NHS England has given a commitment to get long-stay residents out of ATUs by June this year, but only a small number have currently got an exit date of before June. The units are commonly used when there is a crisis in a learning disabled person’s life rather than the onset of mental illness as such; it is often precipitated by the end of school life and a transition to an uncertain adult life and the departure of most of their friends. An example was Connor Sparrowhawk, an 18-year-old who was autistic and had epilepsy, who was admitted to such a unit in Oxford in March 2013 after a crisis that was exacerbated by lack of support from local health and social services.
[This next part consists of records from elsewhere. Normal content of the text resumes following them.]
/-- Whether a record's header is refused, for a loom of n sheds (check 0x01). -/
def headerBad (ws : List Word) (n : Nat) : Bool :=
  let a := ws.getD 0 0
  let m := (a.extractLsb' 0 10).toNat
  a.toNat / 2 ^ 12 != 0 || a.extractLsb' 10 2 == 3 || (ws.getD 1 0).toNat / 2 ^ 32 != 0
    || ((List.range 6).any fun k => ws.getD (2 + k) 0 != 0) || m = 0 || n < m

/-- Reads the record at an address for a loom of n sheds. -/
def State.withConfig (t : State) (va : Word) (n : Nat) (k : ConfigRec → State → Act) : Act :=
  t.withRecord va 6 8 fun ws t =>
    let a := ws.getD 0 0
    let nctx := 2 ^ (a.extractLsb' 10 2).toNat
    let seed := (ws.getD 1 0).extractLsb' 0 32
    if headerBad ws n then k ⟨nctx, seed, true, []⟩ t
    else
      let m := (a.extractLsb' 0 10).toNat
      t.withRecord (va + 0x40) 6 (32 * m) fun es t =>
        readBlocks ((List.range m).map fun i => (es.drop (32 * i)).take 32) [] t fun rs t => k ⟨nctx, seed, false, rs⟩ t

/-! Refusals (Table 16-2) -/

/-- A failed check: its code, slot and port. -/
structure Refused where
  check : Byte
  slot : Nat := 0
  port : Nat := 0

/-- What the checks know beside an entry: the entries, the sheds of the loom, the contexts, whether the lease is
pre-emptible, the retired macros of the entry's shed, and the ranges bound by other looms of the die. -/
structure CheckEnv where
  all : List ShedRec
  sheds : Nat
  nctx : Nat
  pre : Bool
  retired : BitVec 8
  bound : List (Nat × Nat)

/-- A check that fails. -/
def fails (b : Bool) (check : Byte) (slot : Nat := 0) (port : Nat := 0) : Option Refused :=
  if b then some { check, slot, port } else none

/-- The first check that fails. -/
def firstFail (l : List (Option Refused)) : Option Refused := l.findSome? id

/-! Entries -/

/-- 0x01 and 0x02 of an entry: reserved fields, its index, and the block's header; dup says that an entry before it has
its index. -/
def checkEntry (v : CheckEnv) (dup : Bool) (r : ShedRec) : Option Refused :=
  firstFail
    [ fails (r.reserved || v.sheds ≤ r.index || dup || r.head.isNone) 0x01
    , fails (match r.head with
        | some w => (decodeHeader w).isNone
        | none => false) 0x02 ]

/-- 0x07: the binding of the bank (R121, R122). -/
def checkBank (v : CheckEnv) (r : ShedRec) : Option Refused :=
  let a := r.bbase.toNat
  let n := r.blen.toNat
  let others := v.bound ++ (v.all.filter fun q => q.index != r.index && q.blen != 0).map fun q =>
    (q.bbase.toNat, q.bbase.toNat + q.blen.toNat)
  fails (n != 0 && (a % 192 != 0 || n % 192 != 0 || 2 ^ 40 < n || 2 ^ 57 < a + n
    || others.any fun o => o.1 < a + n && a < o.2)) 0x07

/-- The MMA nodes of a queue: slot, format and macro. -/
def ShedRec.mmas (r : ShedRec) (q : Bool) : List (Nat × Mf3 × Nat) :=
  r.slots.filterMap fun j => match r.instr j with
    | some (.mma q' mf m _ _) => if q' == q then some (j, mf, m.toNat) else none
    | _ => none

/-- 0x0C of an entry: what CKPT would have to store fits the checkpoint buffer (R78, R276). -/
def checkBuffer (v : CheckEnv) (r : ShedRec) : Option Refused :=
  let depths := ((List.range 16).map fun p => if (r.port p).en then (r.port p).depth else 0).sum
  let ports := (r.slots.map fun j =>
    ([NodePort.l, .r, .p, .s, .o].filter (r.wired j)).length).sum
  let fifo := fun (q : Bool) => match r.mmas q with
    | [] => 0
    | (_, mf, _) :: _ => (if (mfFmt mf).isTwill then 32 else 24) * v.nctx
  let holds := (r.slots.filter fun j => match r.instr j with
    | some (.carry _ _ _) | some (.inv _ _) | some (.cntD _ _) | some (.cntR _ _) | some (.bload _ _ _ _)
    | some (.explk _ _ _) | some (.rowctlStrip _ _) | some (.rowctlSplit _ _) | some (.rowctlEor _ _)
    | some (.rowctlEog _ _) | some (.rowctlEos _ _) => true
    | _ => false).length
  fails (v.pre && 256 < depths + (ports + holds) * v.nctx + fifo false + fifo true) 0x0c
It was intended that he remain there only as long as it would take to get home support in place, and the senior staff at the unit believed that he was not mentally ill and should be discharged. However, he drowned in the unit’s bath in July; he had been left alone, observed only at 15-minute intervals despite the staff knowing he had epilepsy. This, of course, is not because it was a psychiatric unit but because it was negligently run, as demonstrated by a subsequent Care Quality Commission inspection report and by the independent investigation into Connor’s death, but that an NHS trust can let that unit and its neighbouring unit get into that state does show that there is a lack of aspiration for people with learning disabilities in this country, and a low expectation of what kind of care can or should be provided for them.

It is to be welcomed that someone is publicly challenging the science behind psychiatry and exposing the harms caused by some common psychiatric drugs. All this is happening to people with learning disabilities as well, and for some there is no accommodation available other than one of these psychiatric units. I hope that his organisation will join in the fight to free both people with diseases like ME, as well as people with autism and other learning disabilities, from the tyranny of psychiatry, from sedatives which cause debilitating side effects, from laws which enable to clinicians to rearrange lives for dubious benefit at the stroke of a pen. They should, at most, be on tap rather than on top in the care of people with learning disabilities. Will Dr Davies join us in fighting this abuse against some of society’s most vulnerable?